The Neskonlith Indian Band won’t be taking its appeal to the Supreme Court of Canada, but that doesn’t mean the issue prompting legal action has been resolved.
The appeal stems from an environmentally hazardous areas development permit that the City of Salmon Arm issued in October 2011 for the SmartCentres site.
Neskonlith Chief Judy Wilson told the Observer the band will not be going to Canada’s highest court.
“We are not pursuing the… appeal to the Supreme Court of Canada but we are looking at all other legal options in light of the Court of Appeals decision that leaves Neskonlith and other First Nations affected by municipal land-use decisions without a remedy,” Wilson said.
Asked about other options, she said there are several similar cases in Canada, so the Neskonlith will work with other bands.
“It’s not just Neskonlith affected, but other First Nations…
“We continue to have serious concerns about flooding with regard to this development; we don’t intend to leave them unaddressed. Any future developer or investor needs to be aware of those risks and potential liabilities.”
In April, Justice Peter Leask in BC Supreme Court dismissed the Neskonlith’s request for a judicial review. The band had argued that the city had a legal or constitutional obligation to consult with the band before issuing the development permit. The site is adjacent to the Salmon River, which borders Neskonlith land to the west.
Leask concluded that the duty to consult, when decisions may affect aboriginal rights or title, rests with the province.

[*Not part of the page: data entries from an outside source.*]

/-! ### modSpareRx -/

@[simp] theorem State.modSpareRx_pending (s : State) (d : Nat) (f : SpareRx → SpareRx) : (s.modSpareRx d f).pending = s.pending := rfl
@[simp] theorem State.modSpareRx_ident (s : State) (d : Nat) (f : SpareRx → SpareRx) : (s.modSpareRx d f).ident = s.ident := rfl
@[simp] theorem State.modSpareRx_mail (s : State) (d : Nat) (f : SpareRx → SpareRx) : (s.modSpareRx d f).mail = s.mail := rfl
@[simp] theorem State.modSpareRx_lease (s : State) (d : Nat) (f : SpareRx → SpareRx) : (s.modSpareRx d f).lease = s.lease := rfl
@[simp] theorem State.modSpareRx_cfg (s : State) (d : Nat) (f : SpareRx → SpareRx) : (s.modSpareRx d f).cfg = s.cfg := rfl
@[simp] theorem State.modSpareRx_events (s : State) (d : Nat) (f : SpareRx → SpareRx) : (s.modSpareRx d f).events = s.events := rfl
@[simp] theorem State.modSpareRx_intr (s : State) (d : Nat) (f : SpareRx → SpareRx) : (s.modSpareRx d f).intr = s.intr := rfl
@[simp] theorem State.modSpareRx_dma (s : State) (d : Nat) (f : SpareRx → SpareRx) : (s.modSpareRx d f).dma = s.dma := rfl
@[simp] theorem State.modSpareRx_regs (s : State) (d : Nat) (f : SpareRx → SpareRx) : (s.modSpareRx d f).regs = s.regs := rfl
@[simp] theorem State.modSpareRx_mgmt (s : State) (d : Nat) (f : SpareRx → SpareRx) : (s.modSpareRx d f).mgmt = s.mgmt := rfl
@[simp] theorem State.modSpareRx_data (s : State) (d : Nat) (f : SpareRx → SpareRx) : (s.modSpareRx d f).data = s.data := rfl
@[simp] theorem State.modSpareRx_lanes (s : State) (d : Nat) (f : SpareRx → SpareRx) : (s.modSpareRx d f).lanes = { s.lanes with spareRx := s.lanes.spareRx.modify d f } := rfl
@[simp] theorem State.modSpareRx_clocks (s : State) (d : Nat) (f : SpareRx → SpareRx) : (s.modSpareRx d f).clocks = s.clocks := rfl
@[simp] theorem State.modSpareRx_cal (s : State) (d : Nat) (f : SpareRx → SpareRx) : (s.modSpareRx d f).cal = s.cal := rfl
@[simp] theorem State.modSpareRx_twin (s : State) (d : Nat) (f : SpareRx → SpareRx) : (s.modSpareRx d f).twin = s.twin := rfl
@[simp] theorem State.modSpareRx_fabric (s : State) (d : Nat) (f : SpareRx → SpareRx) : (s.modSpareRx d f).fabric = s.fabric := rfl
@[simp] theorem State.modSpareRx_health (s : State) (d : Nat) (f : SpareRx → SpareRx) : (s.modSpareRx d f).health = s.health := rfl
@[simp] theorem State.modSpareRx_power (s : State) (d : Nat) (f : SpareRx → SpareRx) : (s.modSpareRx d f).power = s.power := rfl
@[simp] theorem State.modSpareRx_crate (s : State) (d : Nat) (f : SpareRx → SpareRx) : (s.modSpareRx d f).crate = s.crate := rfl
@[simp] theorem State.modSpareRx_free (s : State) (d : Nat) (f : SpareRx → SpareRx) : (s.modSpareRx d f).free = s.free := rfl
@[simp] theorem State.modSpareRx_out (s : State) (d : Nat) (f : SpareRx → SpareRx) : (s.modSpareRx d f).out = s.out := rfl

The band had argued that because the province had delegated some land-use decisions to municipalities with no oversight from the province, then the duty to consult also transfers to municipalities.
In September, an appeal of Leask’s decision launched by the Neskonlith was dismissed by the BC Court of Appeal.
Lawyer Mark Underhill, who represented the Neskonlith, said the Court of Appeal’s decision leads to the proposition that sections of the Local Government Act are unconstitutional because they allow the province to ‘delegate away’ the constitutional obligation to consult with First Nations.
“Accordingly, one might reasonably observe that the Court of Appeal’s decision has in fact created more, rather than less, uncertainty going forward for municipal decision-makers, First Nations and the development community.”
The Union of BC Municipalities joined the case at the appeal stage and provided the city with $10,000 towards legal fees.
UBCM president Heath Slee told the Observer in July that “everyone benefits by having this issue clarified, being that we’re a member-based organization and some members are First Nations… I think our track record in building relationships with members and First Nations is solid.”
The city is now pursuing its court costs in the two cases.
“This represents a relatively small amount of the total legal costs that the city incurred,” stated Carl Bannister, the city’s chief administrative officer, in an email to the Observer.
Mayor Nancy Cooper said council is acting “because we felt it was our fiduciary responsibility to recoup whatever costs we could as paid for by taxpayers’ money.”
Wilson reported that the band’s lawyers spoke to the city about costs and the Neskonlith giving up their right to appeal. She said the band’s proposal included a new relationship for the city and band involving how the city makes land-use decisions, but it was voted down by the city’s mayor and council. Wilson did not provide details.
“We were looking at a reconciliatory approach and that’s what they voted against…” she said. “It was quite an approach we were proposing, I think it was long overdue. We’re left with no consultation from the city, the developer and the province.”
Neither Cooper nor Bannister would comment on the proposal.
Bannister wrote: “I am not at liberty to comment on any related proposal(s) which may have been made by the NIB (Neskonlith Indian Band) and I have not been formally advised what their plans may be going forward (although I do believe that the timeframe to seek an appeal to the Supreme Court of Canada has now expired).”
Cooper reiterated: “There may still be legal implications so we’re waiting to find that out before we can comment on anything.”
Regarding her election promise to work towards a new relationship with the city’s First Nations neighbours, Cooper noted: “I did meet with Chief Wilson and we did talk about working on a protocol agreement. We both realized it’s going to take a while, it’s not going to be an easy process. We both feel very strongly about that. We’ll still be working towards that.”